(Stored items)

-- ==== Sys2Proof/Laws/Close.lean ====
section
/-! SUPPORT. What the end of a run leaves: the close of a RUNNING run, the unstarted end of an ARMED one and the emergency stop
(R55, R66 to R69). -/

namespace Sys2Proof.Machine

@[simp] theorem State.sendAbort_keeps (s : State) (c : Option CloseReason) :
    (s.sendAbort c).tb = s.tb ∧ (s.sendAbort c).now = s.now ∧ (s.sendAbort c).biu = s.biu ∧ (s.sendAbort c).st = s.st ∧
    (s.sendAbort c).sq = s.sq ∧ (s.sendAbort c).ws = s.ws ∧ (s.sendAbort c).bs = s.bs ∧ (s.sendAbort c).mu = s.mu ∧
    (s.sendAbort c).pr = s.pr ∧ (s.sendAbort c).ports = s.ports ∧ (s.sendAbort c).pins = s.pins ∧
    (s.sendAbort c).pending = s.pending := by
  unfold State.sendAbort
  split <;> simp [State.peerRecord]

@[simp] theorem State.abortAtClose_keeps (s : State) (c : CloseReason) :
    (s.abortAtClose c).tb = s.tb ∧ (s.abortAtClose c).now = s.now ∧ (s.abortAtClose c).biu = s.biu ∧
    (s.abortAtClose c).st = s.st ∧ (s.abortAtClose c).sq = s.sq ∧ (s.abortAtClose c).ws = s.ws ∧
    (s.abortAtClose c).bs = s.bs ∧ (s.abortAtClose c).mu = s.mu ∧ (s.abortAtClose c).pr = s.pr ∧
    (s.abortAtClose c).ports = s.ports ∧ (s.abortAtClose c).pins = s.pins ∧
    (s.abortAtClose c).pending = s.pending := by
  unfold State.abortAtClose
  split <;> simp

@[simp] theorem State.leaveRun_keeps (s : State) (c : CloseReason) :
    (s.leaveRun c).tb = s.tb ∧ (s.leaveRun c).now = s.now ∧ (s.leaveRun c).st = s.st ∧ (s.leaveRun c).ws = s.ws ∧
    (s.leaveRun c).bs = s.bs ∧ (s.leaveRun c).mu = s.mu ∧ (s.leaveRun c).rs = s.rs ∧ (s.leaveRun c).ports = s.ports ∧
    (s.leaveRun c).pins = s.pins ∧ (s.leaveRun c).out = s.out ∧ (s.leaveRun c).pending = s.pending := by
  simp [State.leaveRun]

/-- What remains of the reserve is released (R55, step 7 of R67). -/
@[simp] theorem State.releaseReserve_reserve (s : State) : s.releaseReserve.rs.reserve = 0 := rfl

@[simp] theorem State.releaseReserve_records (s : State) : s.releaseReserve.rs.records = s.rs.records := rfl

@[simp] theorem State.releaseReserve_nextSeq (s : State) : s.releaseReserve.rs.nextSeq = s.rs.nextSeq := rfl

/-- The run record after a close (R67). -/
theorem State.closeRun_sq (s : State) (c : CloseReason) (t : Tick) :
    (s.closeRun c t).sq = { s.sq with
      runState := afterClose c, owner := none, active := none, pendingTr := none, held := none, heldDue := none,
      impairments := closeAllIntervals s.sq.impairments t, lastClose := some c } := by
  simp [State.closeRun, State.leaveRun, State.raiseRunState, State.raise, State.driveOutputs, State.freezeRun]

@[simp] theorem State.closeRun_reserve (s : State) (c : CloseReason) (t : Tick) : (s.closeRun c t).rs.reserve = 0 := by
  simp [State.closeRun]

/-- A close for a reason other than ESTOP leaves the part IDLE with nothing of the run (R67). -/
theorem State.closeRun_closed (s : State) (c : CloseReason) (t : Tick) (h : c ≠ .estop) : (s.closeRun c t).ClosedWith c := by
  simp [State.ClosedWith, State.closeRun_sq, afterClose, h]

/-- The run record after an unstarted end (R55). -/
theorem State.endUnstarted_sq (s : State) (silent : Bool) (after : RunState) :
    (s.endUnstarted silent after).sq = { s.sq with runState := after, owner := none, startPending := none } := by
  simp only [State.endUnstarted]
  split <;> simp

@[simp] theorem State.endUnstarted_reserve (s : State) (silent : Bool) (after : RunState) :
    (s.endUnstarted silent after).rs.reserve = 0 := by
  simp only [State.endUnstarted]
  split <;> simp

@[simp] theorem State.endUnstarted_keeps (s : State) (silent : Bool) (after : RunState) :
    (s.endUnstarted silent after).tb = s.tb ∧ (s.endUnstarted silent after).now = s.now ∧
    (s.endUnstarted silent after).biu = s.biu ∧ (s.endUnstarted silent after).st = s.st ∧
    (s.endUnstarted silent after).ws = s.ws ∧ (s.endUnstarted silent after).bs = s.bs ∧
    (s.endUnstarted silent after).mu = s.mu.deactivate ∧ (s.endUnstarted silent after).ports = s.ports ∧
    (s.endUnstarted silent after).pins = s.pins ∧ (s.endUnstarted silent after).pending = s.pending := by
  simp only [State.endUnstarted]
  split <;> simp

/-- The emergency stop in every run state (R69). -/
theorem State.emergencyStop_sq (s : State) (x : EstopSource) :
    (s.emergencyStop x).sq.runState = .inhibited ∧ (s.emergencyStop x).sq.streamEnable = false := by
  unfold State.emergencyStop State.endRun
  dsimp only
  split <;> simp [State.raise, State.closeRun_sq, State.endUnstarted_sq]

end Sys2Proof.Machine
end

Instructions for the task
For each line of the data that includes the word "raise", return a copy of it.

Your solution
  simp [State.closeRun, State.leaveRun, State.raiseRunState, State.raise, State.driveOutputs, State.freezeRun]
  split <;> simp [State.raise, State.closeRun_sq, State.endUnstarted_sq]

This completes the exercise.